* Work order *
Output the data below line for line, exactly, up to and including the line where "s.encOpen = false)" appears.

* Supplied records *

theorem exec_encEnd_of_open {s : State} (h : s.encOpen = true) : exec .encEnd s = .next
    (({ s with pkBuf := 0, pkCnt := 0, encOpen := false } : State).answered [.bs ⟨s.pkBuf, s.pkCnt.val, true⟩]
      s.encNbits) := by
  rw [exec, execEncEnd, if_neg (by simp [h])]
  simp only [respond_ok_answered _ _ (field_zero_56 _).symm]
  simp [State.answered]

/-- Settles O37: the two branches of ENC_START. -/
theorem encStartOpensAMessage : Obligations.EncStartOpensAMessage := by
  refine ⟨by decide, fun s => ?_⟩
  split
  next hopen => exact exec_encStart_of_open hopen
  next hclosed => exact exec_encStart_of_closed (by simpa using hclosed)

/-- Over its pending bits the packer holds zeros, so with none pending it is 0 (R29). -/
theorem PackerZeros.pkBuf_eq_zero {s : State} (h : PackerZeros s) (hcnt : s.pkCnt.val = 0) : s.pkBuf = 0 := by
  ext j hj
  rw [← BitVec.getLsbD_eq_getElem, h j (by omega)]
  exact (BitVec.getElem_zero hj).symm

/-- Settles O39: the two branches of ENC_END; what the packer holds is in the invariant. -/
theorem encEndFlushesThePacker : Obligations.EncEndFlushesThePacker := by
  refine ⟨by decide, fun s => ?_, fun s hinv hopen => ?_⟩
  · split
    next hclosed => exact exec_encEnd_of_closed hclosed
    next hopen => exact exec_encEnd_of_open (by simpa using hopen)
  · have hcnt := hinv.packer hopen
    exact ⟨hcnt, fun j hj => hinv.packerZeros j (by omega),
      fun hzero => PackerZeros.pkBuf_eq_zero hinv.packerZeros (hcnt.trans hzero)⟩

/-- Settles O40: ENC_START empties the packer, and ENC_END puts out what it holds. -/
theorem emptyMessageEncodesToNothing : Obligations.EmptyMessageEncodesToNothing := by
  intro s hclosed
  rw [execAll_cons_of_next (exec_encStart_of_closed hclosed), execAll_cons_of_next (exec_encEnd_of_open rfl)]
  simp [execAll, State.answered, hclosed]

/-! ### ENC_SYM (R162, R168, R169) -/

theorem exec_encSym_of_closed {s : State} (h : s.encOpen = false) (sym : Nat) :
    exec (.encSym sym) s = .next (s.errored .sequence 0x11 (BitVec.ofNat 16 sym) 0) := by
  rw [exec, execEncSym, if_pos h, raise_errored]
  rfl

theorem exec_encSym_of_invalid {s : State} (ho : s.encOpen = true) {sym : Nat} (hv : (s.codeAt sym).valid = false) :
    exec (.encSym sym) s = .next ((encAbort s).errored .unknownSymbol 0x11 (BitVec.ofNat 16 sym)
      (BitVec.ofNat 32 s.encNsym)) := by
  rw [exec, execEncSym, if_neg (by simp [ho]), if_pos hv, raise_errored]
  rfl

* Final answer *
theorem exec_encEnd_of_open {s : State} (h : s.encOpen = true) : exec .encEnd s = .next
    (({ s with pkBuf := 0, pkCnt := 0, encOpen := false } : State).answered [.bs ⟨s.pkBuf, s.pkCnt.val, true⟩]
      s.encNbits) := by
  rw [exec, execEncEnd, if_neg (by simp [h])]
  simp only [respond_ok_answered _ _ (field_zero_56 _).symm]
  simp [State.answered]

/-- Settles O37: the two branches of ENC_START. -/
theorem encStartOpensAMessage : Obligations.EncStartOpensAMessage := by
  refine ⟨by decide, fun s => ?_⟩
  split
  next hopen => exact exec_encStart_of_open hopen
  next hclosed => exact exec_encStart_of_closed (by simpa using hclosed)

/-- Over its pending bits the packer holds zeros, so with none pending it is 0 (R29). -/
theorem PackerZeros.pkBuf_eq_zero {s : State} (h : PackerZeros s) (hcnt : s.pkCnt.val = 0) : s.pkBuf = 0 := by
  ext j hj
  rw [← BitVec.getLsbD_eq_getElem, h j (by omega)]
  exact (BitVec.getElem_zero hj).symm

/-- Settles O39: the two branches of ENC_END; what the packer holds is in the invariant. -/
theorem encEndFlushesThePacker : Obligations.EncEndFlushesThePacker := by
  refine ⟨by decide, fun s => ?_, fun s hinv hopen => ?_⟩
  · split
    next hclosed => exact exec_encEnd_of_closed hclosed
    next hopen => exact exec_encEnd_of_open (by simpa using hopen)
  · have hcnt := hinv.packer hopen
    exact ⟨hcnt, fun j hj => hinv.packerZeros j (by omega),
      fun hzero => PackerZeros.pkBuf_eq_zero hinv.packerZeros (hcnt.trans hzero)⟩

/-- Settles O40: ENC_START empties the packer, and ENC_END puts out what it holds. -/
theorem emptyMessageEncodesToNothing : Obligations.EmptyMessageEncodesToNothing := by
  intro s hclosed
  rw [execAll_cons_of_next (exec_encStart_of_closed hclosed), execAll_cons_of_next (exec_encEnd_of_open rfl)]
  simp [execAll, State.answered, hclosed]

/-! ### ENC_SYM (R162, R168, R169) -/

theorem exec_encSym_of_closed {s : State} (h : s.encOpen = false) (sym : Nat) :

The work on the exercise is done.